Hosom John-Paul
Center for Spoken Language Understanding, School of Science & Engineering, Oregon Health & Science University, 20000 NW Walker Road, Beaverton, OR 97006 USA,
Speech Commun. 2009 Apr;51(4):352-368. doi: 10.1016/j.specom.2008.11.003.

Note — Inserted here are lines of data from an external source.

-- ==== Sys2Proof/Machine/VQ.lean ====
section
/-! DEFINITION. Sys2Proof/Machine/VQ.lean: vector pushes and pops of queues, VQPUSH and VQPOP (06 R186, R187). -/

namespace Sys2Proof.Machine

/-- The stream of a vector push or pop: V for a queue whose home stream is S (06 R187). -/
def Hart.vqStream (h : Hart) (q : Nat) : Nat := if (h.queue q).home = 0 then 1 else (h.queue q).home

/-- VQPUSH (06 R187). -/
def vqpushOp (q : Fin 8) (va : VReg) (c : Ctl) (s : State) : VOp :=
  { enc := encodeWord (.vqpush q va c)
    srcs := [va]
    want := s.h.wantActive c
    plain := true
    defer := true
    strm := s.h.vqStream q.val
    more := if (s.h.queue q.val).chan.isSome then some ⟨8, BitVec.ofNat 64 q.val, s.h.eidx⟩ else none
    body := fun r s =>
      let h := s.h
      let one (e : Nat) : Except Trp (List Access × List Nat) :=
        .ok ([{ s.access (h.vqStream q.val) 0 (.push q.val (BitVec.ofNat 64 (keptBits h.fmt (h.src va 0 e)))) with
          elem := e, vec := true }], [0])
      let (accs, h1, t) := storeLoop [va] 0 true one ((r.elems h).filter (h.kBit c.k ·)) h
      let s1 := ({ s with h := h1 } : State).enqueue accs
      match t with
      | none => .done s1
      | some t => .trap s1 t }

/-- Tangent planes of a popped element: zero, or unchanged under VONLY; an inactive element follows kz (06 R187). -/
def Hart.popPlanes (h : Hart) (vd : VReg) (tm : Tm) (c : Ctl) (es : List Nat) : Hart :=
  es.foldl (fun (g : Hart) e =>
    if h.kBit c.k e then (if tm = .vonly then g else g.putPlanes vd e [none])
    else if c.kz then g.zeroPlanes vd e else g) h

/-- VQPOP (06 R186, R187): its pops enter the queue's stream; in a convoy it waits for its entries. -/
def vqpopOp (vd : VReg) (q : Fin 8) (tm : Tm) (c : Ctl) (_ : State) : VOp :=
  { enc := encodeWord (.vqpop vd q tm c)
    dsts := [vd]
    body := fun r s =>
      let h := s.h
      let es := r.elems h
      let act := es.filter (h.kBit c.k ·)
      let known (e : Nat) : Bool := h.got.any (·.1 == popPlace q.val e)
      let left := act.filter fun e => !known e
      if r.conv && left.isEmpty then
        .done (s.onH fun _ => act.foldl (fun (g : Hart) e => g.setV vd 0 e (h.word (popPlace q.val e)).toNat) (h.popPlanes vd tm c es))
      else
        match (if left.length < act.length then none else h.popIssueFault q.val left.length) with
        | some (ch, f) =>
          .trap (s.onH fun h => { h with chanFaults := SMap.put none h.chanFaults ch (some { f with reported := true }) })
            ⟨f.cause, f.tval, r.lo⟩
        | none =>
          match s.popPoisoned q.val left.length with
          | some t => .trap s { t with eidx := r.lo }
          | none =>
            let strm := h.vqStream q.val
            let pop (e : Nat) (op : AccOp) : Access := { s.access strm 0 op with elem := e, vec := true }
            if r.conv then .need (left.map fun e => pop e (.popW q.val (h.waitAt.getD s.now) (popPlace q.val e))) []
            else if h.pinned vd then
              .done (s.enqueue (es.flatMap fun e =>
                if h.kBit c.k e then
                  pop e (.popV q.val vd e (keepBits h.fmt)) :: { s.access 1 0 (.await (some vd) e) with elem := e } ::
                    (if tm = .vonly then [] else (s.zeroReg (s.access 1 0) vd e).drop 1)
                else if c.kz then s.zeroReg (s.access 1 0) vd e else []))
            else .done ((s.onH fun h => h.popPlanes vd tm c es).enqueue (act.map fun e => pop e (.popV q.val vd e (keepBits h.fmt)))) }

def execVqpush (q : Fin 8) (va : VReg) (c : Ctl) (s : State) : Out := vStep s (vqpushOp q va c)
def execVqpop (vd : VReg) (q : Fin 8) (tm : Tm) (c : Ctl) (s : State) : Out := vStep s (vqpopOp vd q tm c)

end Sys2Proof.Machine
end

Determining the location of phonemes is important to a number of speech applications, including training of automatic speech recognition systems, building text-to-speech systems, and research on human speech processing. Agreement of humans on the location of phonemes is, on average, 93.78% within 20 msec on a variety of corpora, and 93.49% within 20 msec on the TIMIT corpus. We describe a baseline forced-alignment system and a proposed system with several modifications to this baseline. Modifications include the addition of energy-based features to the standard cepstral feature set, the use of probabilities of a state transition given an observation, and the computation of probabilities of distinctive phonetic features instead of phoneme-level probabilities. Performance of the baseline system on the test partition of the TIMIT corpus is 91.48% within 20 msec, and performance of the proposed system on this corpus is 93.36% within 20 msec. The results of the proposed system are a 22% relative reduction in error over the baseline system, and a 14% reduction in error over results from a non-HMM alignment system. This result of 93.36% agreement is the best known reported result on the TIMIT corpus.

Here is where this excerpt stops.